Why did these UOP-independent propositions come to nothing? TASCO’s proposal may have been a victim of the ongoing conflict between the People’s Front and the chief of the General Staff, but Stiletto’s seems more in line with the main argument in this article of a dominant coalition keeping newcomers out. It is likely that UOP, despite its own lack of expertise in the production of ammunition, preferred to block newcomers in the hope that they eventually would be able to do the job and cash in on the allocations themselves. Officially, Stiletto was turned down because of costs. The Ukrainian Ministry of Economic Development and Trade told the company that other companies had presented similar projects at considerably lower cost. However, this explanation looks like a pretext. None of these lower cost proposals were accepted either. Furthermore, when the Ukrainian Security Council finally decided to allocate money for an ammunition factory, the sum was approximately three times higher than what Stiletto had asked for.

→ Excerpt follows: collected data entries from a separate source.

-- ==== Sys2Proof/Laws/State.lean ====
section
/-!
SUPPORT. State.lean: what the named updates of a state and of a group leave as it was, one lemma for each field.
-/
namespace Sys2Proof.Machine

/-! ### State.schedule -/

@[simp] theorem State.schedule_cyc (s : State) (n : Nat) (e : Instr) : (s.schedule n e).cyc = s.cyc := rfl
@[simp] theorem State.schedule_powered (s : State) (n : Nat) (e : Instr) : (s.schedule n e).powered = s.powered := rfl
@[simp] theorem State.schedule_free (s : State) (n : Nat) (e : Instr) : (s.schedule n e).free = s.free := rfl
@[simp] theorem State.schedule_stamp (s : State) (n : Nat) (e : Instr) : (s.schedule n e).stamp = s.stamp := rfl
@[simp] theorem State.schedule_cur (s : State) (n : Nat) (e : Instr) : (s.schedule n e).cur = s.cur := rfl
@[simp] theorem State.schedule_groups (s : State) (n : Nat) (e : Instr) : (s.schedule n e).groups = s.groups := rfl
@[simp] theorem State.schedule_mm (s : State) (n : Nat) (e : Instr) : (s.schedule n e).mm = s.mm := rfl
@[simp] theorem State.schedule_ctxs (s : State) (n : Nat) (e : Instr) : (s.schedule n e).ctxs = s.ctxs := rfl
@[simp] theorem State.schedule_kernels (s : State) (n : Nat) (e : Instr) : (s.schedule n e).kernels = s.kernels := rfl
@[simp] theorem State.schedule_blocks (s : State) (n : Nat) (e : Instr) : (s.schedule n e).blocks = s.blocks := rfl
@[simp] theorem State.schedule_ops (s : State) (n : Nat) (e : Instr) : (s.schedule n e).ops = s.ops := rfl
@[simp] theorem State.schedule_parts (s : State) (n : Nat) (e : Instr) : (s.schedule n e).parts = s.parts := rfl
@[simp] theorem State.schedule_filing (s : State) (n : Nat) (e : Instr) : (s.schedule n e).filing = s.filing := rfl
@[simp] theorem State.schedule_resuming (s : State) (n : Nat) (e : Instr) : (s.schedule n e).resuming = s.resuming := rfl
@[simp] theorem State.schedule_mail (s : State) (n : Nat) (e : Instr) : (s.schedule n e).mail = s.mail := rfl
@[simp] theorem State.schedule_mailGen (s : State) (n : Nat) (e : Instr) : (s.schedule n e).mailGen = s.mailGen := rfl
@[simp] theorem State.schedule_sgh (s : State) (n : Nat) (e : Instr) : (s.schedule n e).sgh = s.sgh := rfl
@[simp] theorem State.schedule_devno (s : State) (n : Nat) (e : Instr) : (s.schedule n e).devno = s.devno := rfl
@[simp] theorem State.schedule_ports (s : State) (n : Nat) (e : Instr) : (s.schedule n e).ports = s.ports := rfl
@[simp] theorem State.schedule_routes (s : State) (n : Nat) (e : Instr) : (s.schedule n e).routes = s.routes := rfl
@[simp] theorem State.schedule_inbound (s : State) (n : Nat) (e : Instr) : (s.schedule n e).inbound = s.inbound := rfl
@[simp] theorem State.schedule_errLog (s : State) (n : Nat) (e : Instr) : (s.schedule n e).errLog = s.errLog := rfl
@[simp] theorem State.schedule_errSeq (s : State) (n : Nat) (e : Instr) : (s.schedule n e).errSeq = s.errSeq := rfl
@[simp] theorem State.schedule_mx (s : State) (n : Nat) (e : Instr) : (s.schedule n e).mx = s.mx := rfl
@[simp] theorem State.schedule_gangs (s : State) (n : Nat) (e : Instr) : (s.schedule n e).gangs = s.gangs := rfl
@[simp] theorem State.schedule_queues (s : State) (n : Nat) (e : Instr) : (s.schedule n e).queues = s.queues := rfl
@[simp] theorem State.schedule_qreqs (s : State) (n : Nat) (e : Instr) : (s.schedule n e).qreqs = s.qreqs := rfl
@[simp] theorem State.schedule_qanswers (s : State) (n : Nat) (e : Instr) : (s.schedule n e).qanswers = s.qanswers := rfl
@[simp] theorem State.schedule_treqs (s : State) (n : Nat) (e : Instr) : (s.schedule n e).treqs = s.treqs := rfl
@[simp] theorem State.schedule_tanswers (s : State) (n : Nat) (e : Instr) : (s.schedule n e).tanswers = s.tanswers := rfl
@[simp] theorem State.schedule_oldBuckets (s : State) (n : Nat) (e : Instr) : (s.schedule n e).oldBuckets = s.oldBuckets := rfl
@[simp] theorem State.schedule_qis (s : State) (n : Nat) (e : Instr) : (s.schedule n e).qis = s.qis := rfl
@[simp] theorem State.schedule_packets (s : State) (n : Nat) (e : Instr) : (s.schedule n e).packets = s.packets := rfl
@[simp] theorem State.schedule_irtes (s : State) (n : Nat) (e : Instr) : (s.schedule n e).irtes = s.irtes := rfl
@[simp] theorem State.schedule_msix (s : State) (n : Nat) (e : Instr) : (s.schedule n e).msix = s.msix := rfl
@[simp] theorem State.schedule_tdisp (s : State) (n : Nat) (e : Instr) : (s.schedule n e).tdisp = s.tdisp := rfl
@[simp] theorem State.schedule_messages (s : State) (n : Nat) (e : Instr) : (s.schedule n e).messages = s.messages := rfl
@[simp] theorem State.schedule_readback (s : State) (n : Nat) (e : Instr) : (s.schedule n e).readback = s.readback := rfl
@[simp] theorem State.schedule_savedSelect (s : State) (n : Nat) (e : Instr) : (s.schedule n e).savedSelect = s.savedSelect := rfl
@[simp] theorem State.schedule_invals (s : State) (n : Nat) (e : Instr) : (s.schedule n e).invals = s.invals := rfl
@[simp] theorem State.schedule_ctxOps (s : State) (n : Nat) (e : Instr) : (s.schedule n e).ctxOps = s.ctxOps := rfl
@[simp] theorem State.schedule_images (s : State) (n : Nat) (e : Instr) : (s.schedule n e).images = s.images := rfl
@[simp] theorem State.schedule_mgmt (s : State) (n : Nat) (e : Instr) : (s.schedule n e).mgmt = s.mgmt := rfl
@[simp] theorem State.schedule_peerAnswer (s : State) (n : Nat) (e : Instr) : (s.schedule n e).peerAnswer = s.peerAnswer := rfl
@[simp] theorem State.schedule_nodeCache (s : State) (n : Nat) (e : Instr) : (s.schedule n e).nodeCache = s.nodeCache := rfl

Notwithstanding which explanation is best, the onset of major war did in fact break the post-2014 deadlock. On November 4, 2022, Minister of Defence Oleksii Reznikov announced that new facilities for the production of both Soviet and NATO caliber artillery shells were ready to start production. On January 1, 2023, the first pictures emerged from the front of Ukrainian troops launching the first domestically produced rounds, and by the middle of the year production had increased significantly (Coles 2023). Still, at the end of January 2023, the military and security adviser to Zelenskyy, Ivan Aparshyn, lamented the fact that UOP’s handling of the ammunition issue had cost Ukraine ten years in which the country could have prepared to avoid the critical shortages experienced after February 24, 2022 (Karamazov 2023).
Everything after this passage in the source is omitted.